Читаем Воспоминания полностью

Впрочем, у Бюиссона были теперь новые почитатели, и даже весьма знаменитые: Фелисьен Давид[64] и Теофиль Готье, которым Мистраль написал, как и мне. Автору путешествия на Восток[65] и композитору, воспевшему страну роз, поэтам и мечтателям, людям, легко воспламенявшимся, всегда готовым подняться над действительностью, нетрудно было вообразить любую картину, внимая безыскусственным мелодиям тамбурина.

Пока галубет заливался соловьем, одному из них чудились берега родной Дурансы и ступенчатые склоны холмов в Кадене, а другого мечта увлекала еще дальше, и он черпал в монотонных, глухих ударах тамбурина смутные и сладостные воспоминания о ночах на Золотом роге и об арабских дербука.

Оба они внезапно воспылали любовью к подлинному, хотя и чуждому парижанам таланту Бюиссона. Реклама неистовствовала целых две недели; во всех газетах говорилось о тамбурине, иллюстрированные журналы помещали портреты Бюиссона, гордо "выпрямившегося, победоносного, с легкой флейтой в руке, с тамбурином на перевязи. Упоенный славой музыкант дюжинами покупал газеты и отправлял на родину.

Время от времени он заходил ко мне, чтобы похвалиться своими успехами: приглашение на пунш в художественную мастерскую, светские вечера в Сен — Жерменском предместье (только и разговору было что о «Сеин-Жермеинском» предместье!), где провансалец возбуждал мечтательность почтенных вдов с перьями на шляпах, без зазрения совести повторяя свою знаменитую фразу: «Меня осенило, когда я ночью под оливой соловья слушал…»

А пока что следовало сохранить, несмотря на рассеянную жизнь артиста, мягкость туше и чистоту звука — нельзя же в самом деле терять свое умение! И вот наш простодушный провансалец решил репетировать свои серенады и фарандолы по вечерам в парижском квартале Бреда, на шестом этаже меблированных комнат, где он поселился. «Туту, пампам!..» Весь квартал приходит в волнение от этих необычайных раскатов. Сбегаются соседи и подают жалобу. Бюиссон продолжает играть с еще большим остервенением, сея гармонию и бессонницу. Однажды вечером привратница, потеряв терпение, отказалась дать ему ключ.

Преисполненный своего артистического достоинства, Бюиссон обратился к мировому судье и выиграл дело.

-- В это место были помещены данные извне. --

theorem exec_ppointRelease {s : State} {n : Nat} {p : Step} (hp : s.running n = some p) (h : allAt s p fun h => ∃ f, h = .atPpoint f)
    (hq : ∀ e ∈ s.cores p, e.2.queue = [] ∧ e.2.getOutside = false) :
    exec (.ppointRelease n) s = .next
      (if p.lent = true ∧ (s.freed n p).noticed p.ctx n = true then (s.freed n p).preempt n
       else if p.lent = true ∧ (s.freed n p).armed p.ctx = true then (s.freed n p).updStp n fun q => { q with ph := .held }
       else s.freed n p) := by
  have hoff := State.offEnd_eq_none h
  obtain ⟨hne, hmsgs, hall⟩ := h
  have hget : (s.cores p).find? (fun e => e.2.getOutside) = none := by
    rw [List.find?_eq_none]
    intro e he
    simp [(hq e he).2]
  show execPpointRelease n s = _
  unfold execPpointRelease
  rw [hp]
  dsimp only
  rw [if_neg, hoff, hget]
  · simp only [Bool.and_eq_true]
    rw [apply_ite Host.Outcome.next, apply_ite Host.Outcome.next]
    congr
  · simp only [hmsgs, Bool.or_eq_true, List.isEmpty_iff, hne, List.any_eq_true]
    rintro ((h | h) | ⟨e, he, h⟩)
    · exact h
    · cases h
    · obtain ⟨f, hf⟩ := (hall e he).1
      simp [hf, (hq e he).1] at h

theorem preemptionPointReleases : Sys2Proof.Parts.PreemptionPointReleases := by
  unfold Sys2Proof.Parts.PreemptionPointReleases
  intro s n p hp h hq
  exact exec_ppointRelease hp h hq

/-- A byte of local store after the release: that of a declared line is kept, any other reads as zero. -/
theorem Core.clearLines_get {c : Core} {f : FmtPp} (h : c.ph = .atPpoint f) (a : Nat) :
    c.clearLines.ls.get a = if inRanges (liveRanges f) (a / 256) then c.ls.get a else 0 := by
  have hr : c.ranges = liveRanges f := by rw [Core.ranges, h]
  simp only [Core.clearLines, hr, Store.get, tblFind_tblKeep_key]
  by_cases hin : inRanges (liveRanges f) (a / 256) = true
  · simp [hin]
  · simp [hin]

theorem undeclaredLinesReadZero : Sys2Proof.Parts.UndeclaredLinesReadZero := by
  unfold Sys2Proof.Parts.UndeclaredLinesReadZero
  intro c f a h
  refine ⟨fun hin => ?_, fun hin => ?_, Store.get_of_not_written rfl⟩
  · rw [Core.clearLines_get h, hin]; rfl
  · rw [Core.clearLines_get h, hin]; rfl

/-- Settles O20: `Core.clearLines` keeps the lines inside the declared ranges and clears the written bits of the others. -/
theorem preemptionPoints : Obligations.PreemptionPoints := ⟨preemptionPointReleases, undeclaredLinesReadZero⟩

end Sys2Proof.Machine

/-! PROOFS. What the operations on sessions, frames, adapters and bulk messages leave alone: the courses, jobs and the
scheduler, which are `State.run`. -/

namespace Sys2Proof.Machine
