-- ==== Sys2Proof/Machine/System.lean ====
section
/-! DEFINITION. The system operations of NOP and CLRSTAT (46_system.md). -/
namespace Sys2Proof.Machine

/-- NOP: one sequencer step that changes no data state (46_system.md R190). -/
def microNop (s : State) : MicroResult := .ok s

/-- CLRSTAT: the sticky flags and the event record cleared (R191). -/
def microClrstat (s : State) : MicroResult := .ok (clearStatus s)

end Sys2Proof.Machine
end

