-- ==== Sys2Proof/Machine/Driver.lean ====
section
/-! DEFINITION. The Cipher Driver: the micro-operation lists of ENC and DEC and the sequencer's step
(45_driver.md). -/
namespace Sys2Proof.Machine

/-- What the sequencer executes in one step: a micro-operation, or the system operation of NOP or
CLRSTAT (45_driver.md R175). -/
inductive MicroOp
  | nop
  | seed
  | gsub
  | gshr
  | gmix
  | gark (k : BitVec 4)
  | ishr
  | isub
  | imix
  | clrstat
deriving DecidableEq, Repr

/-- The command that issues a micro-operation alone; its word names the micro-operation in a list
(30_encoding.md R83). -/
def MicroOp.instr : MicroOp → Instr
  | .nop => .nop
  | .seed => .seed
  | .gsub => .gsub
  | .gshr => .gshr
  | .gmix => .gmix
  | .gark k => .gark k
  | .ishr => .ishr
  | .isub => .isub
  | .imix => .imix
  | .clrstat => .clrstat

/-- Executing one micro-operation (R175). -/
def micro : MicroOp → State → MicroResult
  | .nop, s => microNop s
  | .seed, s => microSeed s
  | .gsub, s => microGsub s
  | .gshr, s => microGshr s
  | .gmix, s => microGmix s
  | .gark k, s => microGark k s
  | .ishr, s => microIshr s
  | .isub, s => microIsub s
  | .imix, s => microImix s
  | .clrstat, s => microClrstat s

/-- GARK with a round number of a list. -/
def gark (k : Nat) : MicroOp := .gark (BitVec.ofNat 4 k)

/-- `Round[k]` of an encryption, `1 <= k <= Nr-1` (R172). -/
def encRound (k : Nat) : List MicroOp := [.gsub, .gshr, .gmix, gark k]

/-- `[ISHR, ISUB, SEED, GARK k, IMIX]`, round `k` of a decryption, `Nr-1 >= k >= 1` (R173). -/
def decRound (k : Nat) : List MicroOp := [.ishr, .isub, .seed, gark k, .imix]

/-- The rounds `k = 1 .. n` of an encryption, in ascending order (R172). -/
def encRounds : Nat → List MicroOp
  | 0 => []
  | n + 1 => encRounds n ++ encRound (n + 1)

/-- The rounds `k = n .. 1` of a decryption, in descending order (R173). -/
def decRounds : Nat → List MicroOp
  | 0 => []
  | n + 1 => decRound (n + 1) ++ decRounds n

/-- `EncProg` (R172). -/
def encProg (v : Variant) : List MicroOp :=
  [.seed, gark 0] ++ encRounds (v.nr - 1) ++ [.gsub, .gshr, gark v.nr]

/-- `DecProg` (R173). -/
def decProg (v : Variant) : List MicroOp :=
  [.seed, gark v.nr] ++ decRounds (v.nr - 1) ++ [.ishr, .isub, .seed, gark 0]

/-- The micro-operation list of a command on an instance of variant `v` (R175). -/
def microList (v : Variant) : Instr → List MicroOp
  | .nop => [.nop]
  | .seed => [.seed]
  | .gsub => [.gsub]
  | .gshr => [.gshr]
  | .gmix => [.gmix]
  | .gark k => [.gark k]
  | .ishr => [.ishr]
  | .isub => [.isub]
  | .imix => [.imix]
  | .enc => encProg v
  | .dec => decProg v
  | .clrstat => [.clrstat]

/-- The sequencer after a micro-operation of a list of length `len`: to FAULT with `idx` unchanged, to
IDLE at the end of the list, else to the next entry (R175). -/
def advance (len : Nat) : MicroResult → State
  | .raised s => s
  | .ok s => if s.idx.toNat + 1 = len then complete s else { s with idx := s.idx + 1 }

/-- One sequencer step of a command whose micro-operation list is `L` (R175). -/
def runList (L : List MicroOp) (s : State) : Host.Outcome State Fault Refusal :=
  match L[s.idx.toNat]? with
  | some m => .next (advance L.length (micro m s))
  | none => .fault .idxPastEnd

end Sys2Proof.Machine
end

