-- ==== Sys2Proof/Safety.lean ====
section
/-! DEFINITION. The terms claims about the machine use: the invariant of every run, when PredictedCode
describes State, which upsets an environment makes, and the AES cipher as a function. -/
namespace Sys2Proof.Machine

/-! ## PredictedCode and upsets -/

/-- PredictedCode describes State: `PCODE[n] = ENCODE(S[n])` for every `n` (42_prediction.md R136). -/
def Synced (s : State) : Prop := ∀ n, s.pcode.get n = codeOf (s.S.get n)

/-- A byte mask that flips no bit or exactly one. -/
def AtMostOneBit (m : Byte) : Prop := m = 0 ∨ ∃ k : Fin 8, m = 1#8 <<< k.val

/-- Upsets at injection point B only, at most one bit of each State byte (43_verify_correct.md R149
(c), 70_reset_and_hazards.md R243). -/
def SingleBitAtB (u : Seu) : Prop :=
  u.a = .fill 0 ∧ (∀ n, AtMostOneBit (u.b.get n)) ∧ u.c = .fill 0

/-- Upsets at injection point A only, at most one bit of each State byte. -/
def SingleBitAtA (u : Seu) : Prop :=
  (∀ n, AtMostOneBit (u.a.get n)) ∧ u.b = .fill 0 ∧ u.c = .fill 0

/-- The syndromes no single flipped data bit produces: `UnrecognizedSyndrome` (43_verify_correct.md
R144). -/
def unrecognized (d : Nibble) : Bool :=
  d == 0x1 || d == 0x2 || d == 0x4 || d == 0x7 || d == 0x8 || d == 0xB || d == 0xF

/-! ## The guarded micro-operations, taken together -/

/-- The transform of a guarded micro-operation (44_guarded_ops.md R161 to R164). -/
def guardedTransform (rk : Memory) : Instr → Option (Lanes Byte → Lanes Byte)
  | .nop => none
  | .seed => none
  | .gsub => some subBytes
  | .gshr => some shiftRows
  | .gmix => some mixColumns
  | .gark k => some (addRoundKey rk k.toNat)
  | .ishr => none
  | .isub => none
  | .imix => none
  | .enc => none
  | .dec => none
  | .clrstat => none

/-- The guarded micro-operations whose prediction reads the old PCODE: GSHR and GARK
(70_reset_and_hazards.md R241). -/
def readsPcode : Instr → Bool
  | .nop => false
  | .seed => false
  | .gsub => false
  | .gshr => true
  | .gmix => false
  | .gark _ => true
  | .ishr => false
  | .isub => false
  | .imix => false
  | .enc => false
  | .dec => false
  | .clrstat => false

/-- PredictedCode of a guarded micro-operation as its rule describes it: of GSUB and GMIX the codes of
the transformed State, of GSHR the old PCODE moved with its bytes, of GARK the old PCODE with the codes of
the round key added (42_prediction.md R130 to R133). -/
def predictedCode (s : State) : MicroOp → Lanes Nibble
  | .nop => s.pcode
  | .seed => s.pcode
  | .gsub => codes (subBytes s.S)
  | .gshr => shiftRows s.pcode
  | .gmix => codes (mixColumns s.S)
  | .gark k => s.pcode.xor (codes (roundKey s.rk k.toNat))
  | .ishr => s.pcode
  | .isub => s.pcode
  | .imix => s.pcode
  | .clrstat => s.pcode

/-- The syndrome of byte `n`, were State and PCODE compared as they stand (43_verify_correct.md R141). -/
def syndromeAt (s : State) (n : Fin 16) : Nibble := codeOf (s.S.get n) ^^^ s.pcode.get n

/-- The effect of each micro-operation when no upset occurs and PCODE describes State
(44_guarded_ops.md R166, 40_codec.md R102, 41_transforms.md R124 to R126, 46_system.md R190, R191). -/
def faultFree (s : State) : MicroOp → State
  | .nop => s
  | .seed => { s with pcode := codes s.S }
  | .gsub => { s with S := subBytes s.S, pcode := codes (subBytes s.S) }
  | .gshr => { s with S := shiftRows s.S, pcode := codes (shiftRows s.S) }
  | .gmix => { s with S := mixColumns s.S, pcode := codes (mixColumns s.S) }
  | .gark k =>
    { s with
      S := addRoundKey s.rk k.toNat s.S
      pcode := codes (addRoundKey s.rk k.toNat s.S) }
  | .ishr => { s with S := invShiftRows s.S }
  | .isub => { s with S := invSubBytes s.S }
  | .imix => { s with S := invMixColumns s.S }
  | .clrstat => clearStatus s

/-- From `s` to `t` the sequencer went on past its entry, without a Fault: to IDLE with DONE at the end of
the command's list, else to the next entry (45_driver.md R175). -/
def WentOn (i : Instr) (s t : State) : Prop :=
  (s.idx.toNat + 1 = (microList s.variant i).length ∧ t.mode = .idle ∧ t.idx = 0 ∧ t.done = true) ∨
  (s.idx.toNat + 1 < (microList s.variant i).length ∧ t.mode = s.mode ∧
    t.idx.toNat = s.idx.toNat + 1 ∧ t.done = s.done)

/-- One sequencer step of a command went on with State `X` and PCODE its codes, and recorded no Fault. -/
def WentOnWith (i : Instr) (s : State) (X : Lanes Byte) : Prop :=
  ∃ t, exec i s = .next t ∧ WentOn i s t ∧ t.S = X ∧ t.pcode = codes X ∧
    t.failmask = s.failmask ∧ t.fcause = s.fcause

/-! ## Reset, and the invariant of every run -/

/-- The next step leaves the block in the reset state: the pin `rst_n` is low, or the next move makes it
so (70_reset_and_hazards.md R230). -/
def Resets (s : State) : Prop := s.rstLow = true ∨ ∃ rest, s.agenda = .rstFall :: rest

/-- What holds of the sequencer: the accepted word is a command of the instance (30_encoding.md R81),
and in mode RUN the position is inside its list (10_state.md R23). -/
structure SeqInv (s : State) : Prop where
  topLegal : ∃ i, decode s.variant s.top = .instr i
  idxInList : s.mode = .run → ∀ i, decode s.variant s.top = .instr i →
    s.idx.toNat < (microList s.variant i).length
  idleAtZero : s.mode = .idle → s.idx = 0
  doneIdle : s.done = true → s.mode = .idle

/-- What holds of the event and fault records (10_state.md R28 to R31, 43_verify_correct.md R149,
60_exceptions.md R201). -/
structure RecordInv (s : State) : Prop where
  masksDisjoint : s.lastcorr &&& s.unrecmask = 0
  masksCover : ∀ n : Fin 16,
    (s.lastcorr ||| s.unrecmask).getLsbD n.val = (s.lastdiff.get n != 0)
  noFault : s.mode ≠ .fault → s.failmask = 0 ∧ s.fcause = 0
  failRefresh : s.mode = .fault → s.recheck = .refresh → s.failmask = s.unrecmask
  failStale : s.mode = .fault → s.recheck = .stale → s.failmask = s.lastcorr ||| s.unrecmask
  failSome : s.mode = .fault → s.failmask ≠ 0
  causeOf : s.mode = .fault → s.fcause = fcauseOf s.failmask s.lastcorr s.unrecmask
  faultStep : s.mode = .fault → s.eindex = s.idx ∧
    ∀ i, decode s.variant s.top = .instr i →
      (microList s.variant i)[s.idx.toNat]?.map (fun m => encode m.instr) = some s.estep

/-- Control state, STATUS and records of the reset state (10_state.md R36). -/
structure InResetState (s : State) : Prop where
  mode : s.mode = .idle
  idx : s.idx = 0
  top : s.top = 0x00
  status : s.status = 0x00
  lastdiff : s.lastdiff = .fill 0
  lastcorr : s.lastcorr = 0
  unrecmask : s.unrecmask = 0
  estep : s.estep = 0
  eindex : s.eindex = 0
  failmask : s.failmask = 0
  fcause : s.fcause = 0

/-- What holds of RK: canonical form, and no cell outside the memory of the instance (10_state.md
R32). -/
structure RkInv (s : State) : Prop where
  canonical : Memory.wf s.rk
  inRange : ∀ c ∈ s.rk, c.1 < s.variant.rkBytes

/-- The invariant of every run; while `rst_n` is low the block is in the reset state
(70_reset_and_hazards.md R230). -/
structure Inv (s : State) : Prop where
  seq : SeqInv s
  records : RecordInv s
  rk : RkInv s
  heldInReset : s.rstLow = true → InResetState s

/-! ## The cipher -/

/-- The rounds `1 .. n` of AES encryption. -/
def cipherRounds (rk : Memory) : Nat → Lanes Byte → Lanes Byte
  | 0, S => S
  | n + 1, S => addRoundKey rk (n + 1) (mixColumns (shiftRows (subBytes (cipherRounds rk n S))))

/-- AES encryption of a block under the key whose expansion is in `rk` (45_driver.md R170). -/
def cipher (v : Variant) (rk : Memory) (S : Lanes Byte) : Lanes Byte :=
  addRoundKey rk v.nr (shiftRows (subBytes (cipherRounds rk (v.nr - 1) (addRoundKey rk 0 S))))

/-- The rounds `n .. 1` of AES decryption. -/
def invCipherRounds (rk : Memory) : Nat → Lanes Byte → Lanes Byte
  | 0, S => S
  | n + 1, S =>
    invCipherRounds rk n (invMixColumns (addRoundKey rk (n + 1) (invSubBytes (invShiftRows S))))

/-- AES decryption of a block (45_driver.md R171). -/
def invCipher (v : Variant) (rk : Memory) (S : Lanes Byte) : Lanes Byte :=
  addRoundKey rk 0
    (invSubBytes (invShiftRows (invCipherRounds rk (v.nr - 1) (addRoundKey rk v.nr S))))

end Sys2Proof.Machine
end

Французский закон, суровый к музыкантам, ибо он загоняет духовые инструменты в подвал, разрешая им вылезать на свет божий и оглашать окрестности звуками своих медных труб лишь в конце карнавала — всего на один день из трехсот шестидесяти пяти, — французский закон, оказывается, не предусмотрел тамбурина.

После этой победы Бюиссон отбросил всякие сомнения. Как-то в воскресенье утром получаю открытку: Бюиссон дает вечером большой концерт в зале Шатле. Долг дружбы обязывает, и я отправляюсь послушать его, хотя меня и гнетет тайное предчувствие.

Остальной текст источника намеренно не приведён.